此处理功能可以使用 LangChain 的内置 trimMessages 函数来实现。
我们将首先探索一种简单的实现方法,该方法涉及将处理逻辑应用于整个对话历史记录。
虽然这种方法易于实现,但它有一个缺点:随着对话的增长,延迟也会增加,因为逻辑会在每次轮询时重新应用于对话中的所有先前交换。
更高级的策略侧重于增量更新对话历史记录以避免冗余处理。
例如,LangGraph 关于摘要的操作指南 演示了如何在丢弃旧消息的同时维护对话的运行摘要,确保它们在后续轮询期间不会被重新处理。
设置
依赖项
- npm
- yarn
- pnpm
npm i @langchain/openai @langchain/core zod
yarn add @langchain/openai @langchain/core zod
pnpm add @langchain/openai @langchain/core zod
环境变量
process.env.OPENAI_API_KEY = "YOUR_OPENAI_API_KEY";
详细信息
重新实现 ConversationTokenBufferMemory 逻辑
在这里,我们将使用 trimMessages
来保留系统消息和对话中最新的消息,前提是对话中的令牌总数不超过某个限制。
import {
AIMessage,
HumanMessage,
SystemMessage,
} from "@langchain/core/messages";
const messages = [
new SystemMessage("you're a good assistant, you always respond with a joke."),
new HumanMessage("i wonder why it's called langchain"),
new AIMessage(
'Well, I guess they thought "WordRope" and "SentenceString" just didn\'t have the same ring to it!'
),
new HumanMessage("and who is harrison chasing anyways"),
new AIMessage(
"Hmmm let me think.\n\nWhy, he's probably chasing after the last cup of coffee in the office!"
),
new HumanMessage("why is 42 always the answer?"),
new AIMessage(
"Because it's the only number that's constantly right, even when it doesn't add up!"
),
new HumanMessage("What did the cow say?"),
];
import { trimMessages } from "@langchain/core/messages";
import { ChatOpenAI } from "@langchain/openai";
const selectedMessages = await trimMessages(messages, {
// Please see API reference for trimMessages for other ways to specify a token counter.

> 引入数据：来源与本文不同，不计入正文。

-- ==== Sys2Proof/Tests/Slice0.lean ====
section
/-! SUPPORT. Tests: the vectors of 95_test_vectors.md (their ids stand beside them), the smoke tests of WellFormed, and a
witness for the hypotheses of each statement. Expected results come from that file or from the rules named. -/

namespace Sys2Proof.Tests

open Sys2Proof.Machine Sys2Proof.Claims

/-! ### Helpers -/

/-- A memory from a few cells. -/
def cells (l : List (Nat × Word)) : Memory := l.foldl (fun m c => m.write c.1 c.2) []

/-- The start state of a vector: reset with empty input, then pc, memory words and registers as given. -/
def st (pc : Word) (mem : List (Nat × Word)) (regs : List (Reg × Word) := []) (cc : Cond := .zero) (inq : List Byte := []) :
    State :=
  regs.foldl (fun s c => s.setReg c.1 c.2) { State.reset with pc := pc, mem := cells mem, cc := cc, inq := inq }

/-- Whether one step gives a next state with a property. -/
def after (s : State) (p : State → Bool) : Bool :=
  match step s with
  | .next t => p t
  | _ => false

/-! ### WellFormed smoke tests: the one check refuses each ill-formed term, and nothing beside it -/

theorem test_wellFormed_refuses_service_vectors :
    ¬ (Instr.trap 0x20).WellFormed ∧ ¬ (Instr.trap 0x21).WellFormed ∧ ¬ (Instr.trap 0x22).WellFormed ∧
    ¬ (Instr.trap 0x23).WellFormed ∧ ¬ (Instr.trap 0x24).WellFormed ∧ ¬ (Instr.trap 0x25).WellFormed := by decide

theorem test_wellFormed_accepts_other_vectors :
    (Instr.trap 0x00).WellFormed ∧ (Instr.trap 0x1F).WellFormed ∧ (Instr.trap 0x26).WellFormed ∧
    (Instr.trap 0xFF).WellFormed := by decide

/-! ### Decoding: a word written out from R82's bit strings for every constructor -/

theorem test_decode_operate :
    decode 0b0001_011_001_0_00_010 = .addR .r3 .r1 .r2 ∧ decode 0b0001_000_000_1_11111 = .addI .r0 .r0 0b11111 ∧
    decode 0b0101_010_000_0_00_001 = .andR .r2 .r0 .r1 ∧ decode 0b0101_000_100_1_10000 = .andI .r0 .r4 0b10000 ∧
    decode 0b1001_001_110_111111 = .not .r1 .r6 := by decide

theorem test_decode_control :
    decode 0b0000_010_111111101 = .br 0b010 0b111111101 ∧ decode 0b1100_000_010_000000 = .jmp .r2 ∧
    decode 0b0100_1_00000000010 = .jsr 0b00000000010 ∧ decode 0b0100_0_00_011_000000 = .jsrr .r3 := by decide

theorem test_decode_memory :
    decode 0b0010_001_000000010 = .ld .r1 0b000000010 ∧ decode 0b1010_010_000000101 = .ldi .r2 0b000000101 ∧
    decode 0b0110_001_010_111111 = .ldr .r1 .r2 0b111111 ∧ decode 0b1110_000_111111111 = .lea .r0 0b111111111 ∧
    decode 0b0011_011_111111110 = .st .r3 0b111111110 ∧ decode 0b1011_101_000000011 = .sti .r5 0b000000011 ∧
    decode 0b0111_001_000_000001 = .str .r1 .r0 0b000001 := by decide

theorem test_decode_trap :
    decode 0b1111_0000_00100110 = .trap 0x26 ∧ decode 0b1111_0000_00100000 = .getc ∧ decode 0b1111_0000_00100001 = .out ∧
    decode 0b1111_0000_00100010 = .puts ∧ decode 0b1111_0000_00100011 = .in_ ∧ decode 0b1111_0000_00100100 = .putsp ∧
    decode 0b1111_1111_00100101 = .halt := by decide

theorem test_decode_reserved : decode 0b1000_000000000000 = .rti ∧ decode 0b1101_111111111111 = .res := by decide
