/-- Every step keeps the capacities, the generation number, the 32-bit counters and the settings within their limits (R26, R37,
R67, R119, R128, R154, R164, R168). -/
def Obligations.EveryStepKeepsTheLimits : Prop :=
  ∀ s u : State, capacityLaw s ∧ counterLaw s ∧ settingsLaw s → step s = .next u →
    capacityLaw u ∧ counterLaw u ∧ settingsLaw u

/-- Every step keeps every pixel's residue in 0 to 15 and its balance in -127 to +127 (R4). -/
def Obligations.EveryStepKeepsResidueAndBalance : Prop :=
  ∀ s u : State, pixelLaw s → step s = .next u → pixelLaw u

/-- Every step keeps the staging memory and the pixel table in canonical form and the free page list rising without
duplicates; the jobs in keeping with their requests and overlay entries; and free pages, pages held by requests and pages held
by overlay entries, with those of a discarded entry's RUNNING job, the 3584 pages, none with two holders (R60 to R62, R119 to
R124, R128, R130). The canonical forms (logs 8 and 9), the order of the free page list (log 33) and the return of the pages
of a discarded entry whose job a RESTART or CONFIGURE abandons (log 15) are the model's own. -/
def Obligations.EveryStepKeepsTheStores : Prop :=
  (∀ s u : State, storeLaw s ∧ freePagesLaw s → step s = .next u → storeLaw u ∧ freePagesLaw u)
    ∧ (∀ s u : State, ownershipLaw s ∧ jobLaw s → step s = .next u → jobLaw u)
    ∧ ∀ s u : State, ownershipLaw s ∧ freePagesLaw s ∧ jobLaw s ∧ pagesLaw s → step s = .next u → pagesLaw u

/-- Every step keeps band and temperature state those of reading, counter and library, and the counter at most 3, and the
bounds of the bands, on which the lookup of a band rests, strictly ascending (R19, R145). -/
def Obligations.EveryStepKeepsTheTemperature : Prop :=
  (∀ s u : State, temperatureLaw s → step s = .next u → temperatureLaw u)
    ∧ ∀ s u : State, boundsLaw s → step s = .next u → boundsLaw u

/-- Every step keeps the request table empty and every lane FREE while the library is LOADING (R35). -/
def Obligations.EveryStepKeepsLoadingAlone : Prop :=
  ∀ s u : State, loadingLaw s → step s = .next u → loadingLaw u

/-- Every step keeps what ties requests, queue, parts, lanes, the line, the walk and the owners together: tags are
distinct, no request has two queue entries, every lane in use belongs to a live request, every part is an entry, a lane or
finished, an owner is a lane in use whose rectangle contains the pixel and whose tile entry names it, and no indeterminate
pixel is owned by a SETTLE, QUICK or STROKE lane. Every step keeps that no lane belongs to a request posted later than that of
a queue entry whose rectangle intersects the lane's; that rows accepted and written stay in step with the rows in the buffer;
and that an ACTIVE lane at or beyond its lead count has a request with all its rows written (R3, R5, R11, R37, R41, R43, R57,
R64, R68, R82, R93, R95, R103). What the law says of a walk's readings
is the model's own (log 30), and so are the canonical forms in it (logs 8 and 9). -/
def Obligations.EveryStepKeepsOwnersAndRequests : Prop :=
  (∀ s u : State, ownershipLaw s → step s = .next u → ownershipLaw u)
    ∧ (∀ s u : State, ownershipLaw s ∧ orderLaw s → step s = .next u → orderLaw u)
    ∧ (∀ s u : State, ownershipLaw s ∧ jobLaw s ∧ rowsLaw s → step s = .next u → rowsLaw u)
    ∧ ∀ s u : State, ownershipLaw s ∧ jobLaw s ∧ rowsLaw s ∧ startLaw s → step s = .next u → startLaw u

/-- Every law holds at reset. -/
def Obligations.LawsHoldAtReset : Prop :=
  attnLaw State.reset ∧ powerLaw State.reset ∧ capacityLaw State.reset ∧ counterLaw State.reset
    ∧ settingsLaw State.reset ∧ pixelLaw State.reset ∧ storeLaw State.reset ∧ freePagesLaw State.reset
    ∧ temperatureLaw State.reset ∧ boundsLaw State.reset ∧ loadingLaw State.reset ∧ settled State.reset ∧ ownershipLaw State.reset
    ∧ jobLaw State.reset ∧ pagesLaw State.reset ∧ orderLaw State.reset ∧ rowsLaw State.reset ∧ startLaw State.reset

end
end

tokenCounter: new ChatOpenAI({ model: "gpt-4o" }),
maxTokens: 80, // <-- token limit
// The startOn is specified
// to make sure we do not generate a sequence where
// a ToolMessage that contains the result of a tool invocation
// appears before the AIMessage that requested a tool invocation
// as this will cause some chat models to raise an error.
startOn: "human",
strategy: "last",
includeSystem: true, // <-- Keep the system message
});
for (const msg of selectedMessages) {
console.log(msg);
}
SystemMessage {
"content": "you're a good assistant, you always respond with a joke.",
"additional_kwargs": {},
"response_metadata": {}
}
HumanMessage {
"content": "and who is harrison chasing anyways",
"additional_kwargs": {},
"response_metadata": {}
}
AIMessage {
"content": "Hmmm let me think.\n\nWhy, he's probably chasing after the last cup of coffee in the office!",
"additional_kwargs": {},
"response_metadata": {},
"tool_calls": [],
"invalid_tool_calls": []
}
HumanMessage {
"content": "why is 42 always the answer?",
"additional_kwargs": {},
"response_metadata": {}
}
AIMessage {
"content": "Because it's the only number that's constantly right, even when it doesn't add up!",
"additional_kwargs": {},
"response_metadata": {},
"tool_calls": [],
"invalid_tool_calls": []
}
HumanMessage {
"content": "What did the cow say?",
"additional_kwargs": {},
"response_metadata": {}
}
使用 LangGraph 的现代方法
以下示例演示了如何使用 LangGraph 添加简单的对话预处理逻辑。
如果您想避免每次都对整个对话历史记录运行计算,您可以按照 关于摘要的操作指南 进行操作,该指南演示了如何在丢弃旧消息的同时维护对话的运行摘要,确保它们在后续轮询期间不会被重新处理。
详细信息
import { v4 as uuidv4 } from "uuid";
import { ChatOpenAI } from "@langchain/openai";
import {
StateGraph,
MessagesAnnotation,
END,
START,
MemorySaver,
} from "@langchain/langgraph";
import { trimMessages } from "@langchain/core/messages";
// Define a chat model
const model = new ChatOpenAI({ model: "gpt-4o" });
// Define the function that calls the model
const callModel = async (
state: typeof MessagesAnnotation.State
): Promise<Partial<typeof MessagesAnnotation.State>> => {
const selectedMessages = await trimMessages(state.messages, {
tokenCounter: (messages) => messages.length, // Simple message count instead of token count
maxTokens: 5, // Allow up to 5 messages
strategy: "last",
startOn: "human",
includeSystem: true,
allowPartial: false,
});
const response = await model.invoke(selectedMessages);
// With LangGraph, we're able to return a single message, and LangGraph will concatenate
// it to the existing list
return { messages: [response] };
};
// Define a new graph
const workflow = new StateGraph(MessagesAnnotation)
// Define the two nodes we will cycle between
.addNode("model", callModel)
.addEdge(START, "model")
.addEdge("model", END);
const app = workflow.compile({
// Adding memory is straightforward in LangGraph!
// Just pass a checkpointer to the compile method.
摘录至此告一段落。